The method is based on the GMPE of shaking intensity proposed by Yamamoto et al. (2008). As the shaking intensity has a good correlation with fault distance, we can get fault distance of every site from estimated shaking intensity and published magnitude. We parameterize the fault geometry with epicenter, fault length, fault width, strike, and relative location of the fault to the epicenter. We find the most suitable parameters for fault dimension by minimizing the fault distance estimated from the GMPE and the fault distance estimated from the parameterized source model. The most probable parameter set is obtained by the grid search. We test the performance of this method on the 2011 Tohoku earthquake dataset.

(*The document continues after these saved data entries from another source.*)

/-- Two states alike in unit ENC and different in every other unit. -/
theorem witness_UnitsShareNoState :
    SameUnit .enc (framing [0x81]) { framing [0x81] with crcAcc := 0x07, pktLen := 4, decState := .awaitingLength } ∧
    State.Legal (framing [0x81]) ∧
    State.Legal { framing [0x81] with crcAcc := 0x07, pktLen := 4, decState := .awaitingLength } ∧
    exec .encLen (framing [0x81]) = .next { framing [0x81] with rspOut := [0x0004] } ∧
    exec .encLen { framing [0x81] with crcAcc := 0x07, pktLen := 4, decState := .awaitingLength } =
      .next { framing [0x81] with crcAcc := 0x07, pktLen := 4, decState := .awaitingLength, rspOut := [0x0004] } ∧
    UnitName.pkt ≠ Instr.unit .encLen :=
  ⟨⟨rfl, rfl, rfl⟩, by decide, by decide, next_of_nextIs (by decide +kernel), next_of_nextIs (by decide +kernel), by decide⟩

theorem witness_ReadsChangeNothingAndInitsAreIdempotent :
    isRead (.encRd 2) = true ∧ exec (.encRd 2) (framing [0x81]) = .next { framing [0x81] with rspOut := [0x0081] } ∧
    Instr.encInit ∈ [Instr.crcInit, .encInit, .pktInit, .decInit] ∧
    exec .encInit (framing [0x81]) =
      .next { framing [] with encBuf := [(0, 0x81)], rspOut := [0x0000] } ∧
    exec .encInit { framing [] with encBuf := [(0, 0x81)], rspOut := [0x0000] } =
      .next { framing [] with encBuf := [(0, 0x81)], rspOut := [0x0000, 0x0000] } := by
  and_intros <;> first | decide +kernel | exact next_of_nextIs (by decide +kernel)

/-- The two flags rising, staying and cleared. -/
theorem witness_OverflowFlagsAreSticky :
    exec (.encPut 0x20) (framing (counting 32)) = .next { framing (counting 32) true with rspOut := [0x0100] } ∧
    exec .encLen (framing (counting 32) true) = .next { framing (counting 32) true with rspOut := [0x0100] } ∧
    exec .encInit (framing (counting 32) true) =
      .next { framing (counting 32) with encLen := 0, rspOut := [0x0000] } ∧
    exec (.pktPut 0x00) { State.reset with pktLen := 258 } =
      .next { State.reset with pktLen := 258, pktOvf := true, rspOut := [0x0000] } ∧
    exec .pktInit { State.reset with pktLen := 258, pktOvf := true } = .next { State.reset with rspOut := [0x0000] } := by
  and_intros <;> first | decide +kernel | exact next_of_nextIs (by decide +kernel)

/-- Two states that differ in a stale byte of every buffer. -/
theorem witness_StaleBufferBytesAreNeverObserved :
    State.Legal (framing [0x81]) ∧
    ObsEq (framing [0x81]) { framing [0x81] with encBuf := [(0, 0x81), (1, 0x55)], pktBuf := [(0, 0x55)], decBuf := [(3, 0x55)] } ∧
    transactAll [0x1302, 0x2200] (framing [0x81]) = .next { framing [0x81] with rspOut := [0x0081, 0x0100] } := by
  refine ⟨by decide, ⟨rfl, rfl, rfl, ?_, rfl, rfl, ?_, rfl, rfl, rfl, ?_, rfl, rfl⟩, next_of_nextIs (by decide +kernel)⟩ <;>
    intro a ha
  · obtain rfl : a = 0 := by
      have : a < 1 := ha
      omega
    rfl
  · exact absurd ha (Nat.not_lt_zero a)
  · exact absurd ha (Nat.not_lt_zero a)

theorem witness_ResetEqualsTheFourInits : State.Legal (framing (counting 32) true) := by decide

/-- A host that pushes a header, a length, and a CRC byte: the last push answers OK, and a further one would owe a DEC.INIT. -/
theorem witness_DisciplinedHostsLoseNoByte :
    State.reset.decState ≠ .ready ∧ Disciplined false [.decPush 0xD5, .decPush 0x00] State.reset ∧
    [Instr.decPush 0xD5, .decPush 0x00] = [.decPush 0xD5] ++ .decPush 0x00 :: [] ∧
    execAll [.decPush 0xD5] State.reset = .next { decoding .awaitingLength 0 [] with rspOut := [0x0001] } ∧
    exec (.decPush 0x00) { decoding .awaitingLength 0 [] with rspOut := [0x0001] } =
      .next { decoding .awaitingCrc 0 [] with rspOut := [0x0001, 0x0003] } := by
  refine ⟨by decide, ⟨fun _ => rfl, fun t ht => ?_⟩, rfl, next_of_nextIs (by decide +kernel), next_of_nextIs (by decide +kernel)⟩
  have h : exec (.decPush 0xD5) State.reset = .next { decoding .awaitingLength 0 [] with rspOut := [0x0001] } :=
    next_of_nextIs (by decide +kernel)
  rw [h] at ht
  obtain rfl := Host.Outcome.next.inj ht
  exact ⟨fun _ => by decide +kernel, fun _ _ => trivial⟩

theorem witness_CrcInitSeedsTheAccumulator : State.Legal { framing (counting 32) true with crcAcc := 0xA1 } := by decide
theorem witness_CrcUpdFoldsOneByte : State.Legal { decoding .awaitingData 2 [0x81] with crcAcc := 0x35 } := by decide
theorem witness_CrcRdReadsTheAccumulator : State.Legal { State.reset with crcAcc := 0xD2, pktLen := 258, pktOvf := true } := by
  decide

theorem witness_CrcDetectsEverySingleByteChange : (0x80 : Byte) ≠ 0x81 := by decide

theorem witness_CrcCommandsComputeCrc8 :
    State.Legal (framing [0x81]) ∧ Instr.crcInit ∉ [Instr.crcUpd 0x31, .encPut 0x05, .crcUpd 0x32] ∧
    (framing [0x81]).crcAcc = State.reset.crcAcc := by decide

theorem witness_EncInitStartsAPayload : State.Legal (framing (counting 32) true) := by decide

/-- Room for the last byte; full without and with the flag. -/
theorem witness_EncPutAppendsOrOverflows :
    (State.Legal (framing (counting 31)) ∧ (framing (counting 31)).encOvf = false ∧ (framing (counting 31)).encLen.toNat < 32) ∧
    (State.Legal (framing (counting 32)) ∧ (framing (counting 32)).encLen.toNat = 32) ∧
    (State.Legal (framing (counting 32) true) ∧ (framing (counting 32) true).encOvf = true) := by
  and_intros <;> decide +kernel

theorem witness_EncLenAnswersThePacketLength :
    State.Legal (framing (counting 32)) ∧ (framing (counting 32)).encOvf = false ∧
    State.Legal (framing (counting 32) true) ∧ (framing (counting 32) true).encOvf = true := by decide

/-- With a two-byte payload the indices 0, 1, 2 and 3, 4, and 5 fall one under each clause; with none, 2 is the CRC byte's. -/
theorem witness_EncRdReadsThePacket :
    State.Legal (framing (counting 32) true) ∧ (framing (counting 32) true).encOvf = true ∧
    State.Legal (framing [0x81, 0x01]) ∧ (framing [0x81, 0x01]).encOvf = false ∧
    5 > (framing [0x81, 0x01]).encLen.toNat + 2 ∧ 2 ≤ 3 ∧ 3 ≤ (framing [0x81, 0x01]).encLen.toNat + 1 ∧
    4 = (framing [0x81, 0x01]).encLen.toNat + 2 ∧ 2 = (framing []).encLen.toNat + 2 := by
  and_intros <;> decide +kernel

theorem witness_FramerCommandsComputeEncode :
    State.Legal (framing [0x55]) ∧ Instr.encInit ∉ [Instr.encPut 0x81, .crcUpd 0x31, .encPut 0x64] ∧
    [0x81, 0x64] = [Instr.encPut 0x81, .crcUpd 0x31, .encPut 0x64].filterMap encPutByte ∧
    [Instr.encPut 0x81, .crcUpd 0x31, .encPut 0x64] = [Instr.encPut 0x81, .crcUpd 0x31] ++ .encPut 0x64 :: [] ∧
    encodePacket [0x81, 0x64] = .ok [0xD5, 0x02, 0x81, 0x64, crc8 [0x81, 0x64]] ∧
    encodePacket (counting 33) = .error .lengthErr ∧ Instr.encInit ∉ [Instr.encPut 0x81, .encLen] := by
  and_intros <;> decide +kernel

theorem witness_EncodeMakesThePacket :
    (counting 33).length > 32 ∧ (counting 32).length ≤ 32 ∧ encodePacket [0x81] = .ok [0xD5, 0x01, 0x81, 0xD2] := by
  decide +kernel

/-- The longest packet's length byte, length and last byte. -/
theorem witness_FramerNeverEmitsAnOversizePacket :
    (counting 33).length > 32 ∧
    exec (.encRd 1) (framing (counting 32)) = .next { framing (counting 32) with rspOut := [rspWord .ok 0x20] } ∧
    exec .encLen (framing (counting 32)) = .next { framing (counting 32) with rspOut := [rspWord .ok 0x23] } ∧
    exec (.encRd 34) (framing (counting 32)) = .next { framing (counting 32) with rspOut := [rspWord .ok 0xD4] } := by
  and_intros <;> first | decide +kernel | exact next_of_nextIs (by decide +kernel)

Figure 1 shows the fault distance estimated from the GMPE, and observed distance. For the observation, we used hypocenter distance and fault distance based on the Shao’s source model. It shows the station close to the fault will cause more difference between hypocenter distances and fault distance. And the fault distance we calculated from the GMPE have a good correlation with observed fault distance. In our example of Tohoku earthquake, we showed that using the site with hypocenter distance less than 400km can get a good prediction of fault geometry. The azimuthal coverage is important for the robust parameter estimation.